Сонечка

          Я помню, как я шла по улице, и шёл снег, хрустел под ногами.

В деревне у мамы.

Помню поездку на родину к маме. Деревня Пуданово, роскошная церковь. Дед ещё жив, выходит на улицу, а бабушка уже умерла. Говорят, была красивая и очень хорошая, звали её Дарьей, а дедушку – Сеней. Дедушка, бывало, скажет мне – «Беги доченька, сорви лучку». Я бегу к грядке и срываю самые макушечки, а он мне говорит – «Подлиней, доченька, подлинней».
Помню в деревне дядю Фёдора. Он был маме родным дядей и очень любил её. У дяди Феди был хороший сад, а посередине его – сторожка, возле этой сторожки стояла вишня, а ягода на ней такая крупная и такая вкусная! Дядя Федя меня погладит и говорит: «Внученька, ешь вишни, ешь».
В дорогу мама купила мне пальто красное из тонкого сукна на белой подкладке шелковой, и капюшон был бело-красный, и были ещё золотые пуговицы. Я помню, мы с мамой пошли в церковь. Там всем пальто очень понравилось, подходили, щупали. Я удивлялась.

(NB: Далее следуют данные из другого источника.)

-- ==== Sys2Proof/Laws/State.lean ====
section
/-! SUPPORT. What each unconditional update of Machine/Ops.lean does to each field of State: one lemma per field per update, each true by
definition, so that no proof unfolds a record update. -/

namespace Sys2Proof.Machine

/-! ### raise -/

section
variable (e : Event) (s : State)
@[simp] theorem raise_cfg : (raise e s).cfg = s.cfg := rfl
@[simp] theorem raise_ctrl : (raise e s).ctrl = s.ctrl := rfl
@[simp] theorem raise_sticky : (raise e s).sticky = s.sticky ||| eventBit e := rfl
@[simp] theorem raise_ie : (raise e s).ie = s.ie := rfl
@[simp] theorem raise_txOpcode : (raise e s).txOpcode = s.txOpcode := rfl
@[simp] theorem raise_expOpcode : (raise e s).expOpcode = s.expOpcode := rfl
@[simp] theorem raise_txbuf : (raise e s).txbuf = s.txbuf := rfl
@[simp] theorem raise_txFrame : (raise e s).txFrame = s.txFrame := rfl
@[simp] theorem raise_txIdx : (raise e s).txIdx = s.txIdx := rfl
@[simp] theorem raise_txBusy : (raise e s).txBusy = s.txBusy := rfl
@[simp] theorem raise_rxq : (raise e s).rxq = s.rxq := rfl
@[simp] theorem raise_slot : (raise e s).slot = s.slot := rfl
@[simp] theorem raise_win : (raise e s).win = s.win := rfl
@[simp] theorem raise_skip : (raise e s).skip = s.skip := rfl
@[simp] theorem raise_ending : (raise e s).ending = s.ending := rfl
@[simp] theorem raise_tagq : (raise e s).tagq = s.tagq := rfl
@[simp] theorem raise_cntRxdrop : (raise e s).cntRxdrop = s.cntRxdrop := rfl
@[simp] theorem raise_cntFrames : (raise e s).cntFrames = s.cntFrames := rfl
@[simp] theorem raise_cntTags : (raise e s).cntTags = s.cntTags := rfl
@[simp] theorem raise_txwire : (raise e s).txwire = s.txwire := rfl
@[simp] theorem raise_rdata : (raise e s).rdata = s.rdata := rfl
@[simp] theorem raise_pending : (raise e s).pending = s.pending := rfl
@[simp] theorem raise_turn : (raise e s).turn = s.turn := rfl
@[simp] theorem raise_slack : (raise e s).slack = s.slack := rfl
end

/-! ### clearSticky -/

section
variable (v : Word) (s : State)
@[simp] theorem clearSticky_cfg : (clearSticky v s).cfg = s.cfg := rfl
@[simp] theorem clearSticky_ctrl : (clearSticky v s).ctrl = s.ctrl := rfl
@[simp] theorem clearSticky_sticky : (clearSticky v s).sticky = s.sticky &&& ~~~(v &&& stickyMask) := rfl
@[simp] theorem clearSticky_ie : (clearSticky v s).ie = s.ie := rfl
@[simp] theorem clearSticky_txOpcode : (clearSticky v s).txOpcode = s.txOpcode := rfl
@[simp] theorem clearSticky_expOpcode : (clearSticky v s).expOpcode = s.expOpcode := rfl
@[simp] theorem clearSticky_txbuf : (clearSticky v s).txbuf = s.txbuf := rfl
@[simp] theorem clearSticky_txFrame : (clearSticky v s).txFrame = s.txFrame := rfl
@[simp] theorem clearSticky_txIdx : (clearSticky v s).txIdx = s.txIdx := rfl
@[simp] theorem clearSticky_txBusy : (clearSticky v s).txBusy = s.txBusy := rfl
@[simp] theorem clearSticky_rxq : (clearSticky v s).rxq = s.rxq := rfl
@[simp] theorem clearSticky_slot : (clearSticky v s).slot = s.slot := rfl
@[simp] theorem clearSticky_win : (clearSticky v s).win = s.win := rfl
@[simp] theorem clearSticky_skip : (clearSticky v s).skip = s.skip := rfl
@[simp] theorem clearSticky_ending : (clearSticky v s).ending = s.ending := rfl
@[simp] theorem clearSticky_tagq : (clearSticky v s).tagq = s.tagq := rfl
@[simp] theorem clearSticky_cntRxdrop : (clearSticky v s).cntRxdrop = s.cntRxdrop := rfl
@[simp] theorem clearSticky_cntFrames : (clearSticky v s).cntFrames = s.cntFrames := rfl
@[simp] theorem clearSticky_cntTags : (clearSticky v s).cntTags = s.cntTags := rfl
@[simp] theorem clearSticky_txwire : (clearSticky v s).txwire = s.txwire := rfl
@[simp] theorem clearSticky_rdata : (clearSticky v s).rdata = s.rdata := rfl
@[simp] theorem clearSticky_pending : (clearSticky v s).pending = s.pending := rfl
@[simp] theorem clearSticky_turn : (clearSticky v s).turn = s.turn := rfl
@[simp] theorem clearSticky_slack : (clearSticky v s).slack = s.slack := rfl
end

Мама работала экономкой в ресторане. Одевала меня хорошо. И питались мы хорошо. Из больших магазинов приносили нам в корзинах продукты. Приносили и рыбу копчёную, и колбасы.

Поездка в деревню  отца

В деревню отца мы ездили с мамой из Питера на какой-то праздник, то ли на Пасху, то ли на Рождество. Ездили туда сразу после развода. Тогда трудно было развестись. Отец развод не давал, но мать выхлопотала его.
Дед пригласил нас на праздник телеграммой. Это где-то под Витебском или Полоцком. Хорошо помню деда. Он в имении был управляющим. Дед был красивый. Да и отец мой красивым был.
Дед нас встретил на тройке на вокзале и повёз в имение. Бабушку не помню. А дед обласкал меня. К маме он очень хорошо относился. Всё говорил – «Катенька, зачем ты разошлась?». Имени деда не помню, а дядю звали Альфонс.

Отъезд из Петрограда

У мамы здоровье было плохое. Мучила бронхиальная астма. Приступы были ужасные, а ведь она не курила и не пила.
В 1916 году мы уехали на Юг, так как в Питере мама совсем задыхалась. Квартиру на Итальянской оставили на попечение трем маминым сёстрам: тете Доре, тете Клаве и тете Вере. С работы маму отпустили с рекомендательными письмами. Поехали вначале в Феодосию, а потом в Кисловодск. Там мама устроилась на работу в пансионат.
В пансионате Феодосии была аристократическая публика. Летом жила балерина Гельцер, прима Мариинского театра. Очень знаменитая. Потом она уехала заграницу. Балерина устраивала с детьми всякие сценки – спектакли. Она всё говорила маме: «Когда приедете в Питер, обязательно устройте Сонечку в балет. Она очень пластична».
У нас была комнатушка, был большой кот, он умер, я его схоронила и горько плакала.
В Кисловодске пансионат тоже был шикарный. Снимали комнату. Помню, к дому нужно было идти через рынок. Однажды выпал снег. Мама отпустила меня погулять. Ребята катались на салазках. Кто-то дал мне флажок. Я запачкалась. Мама меня этим флажком по попке нашлёпала. Я запомнила на всю жизнь. Больше она меня никогда пальцем не тронула.

Скитания

Во время Гражданской войны мама работала в госпитале сестрой хозяйкой. По мере продвижения войск, продвигались и мы. Помню, были в Екатеринославле, Черкассах, Николаеве. Конечно из-за того, что мать работала в госпитале – мы не голодали.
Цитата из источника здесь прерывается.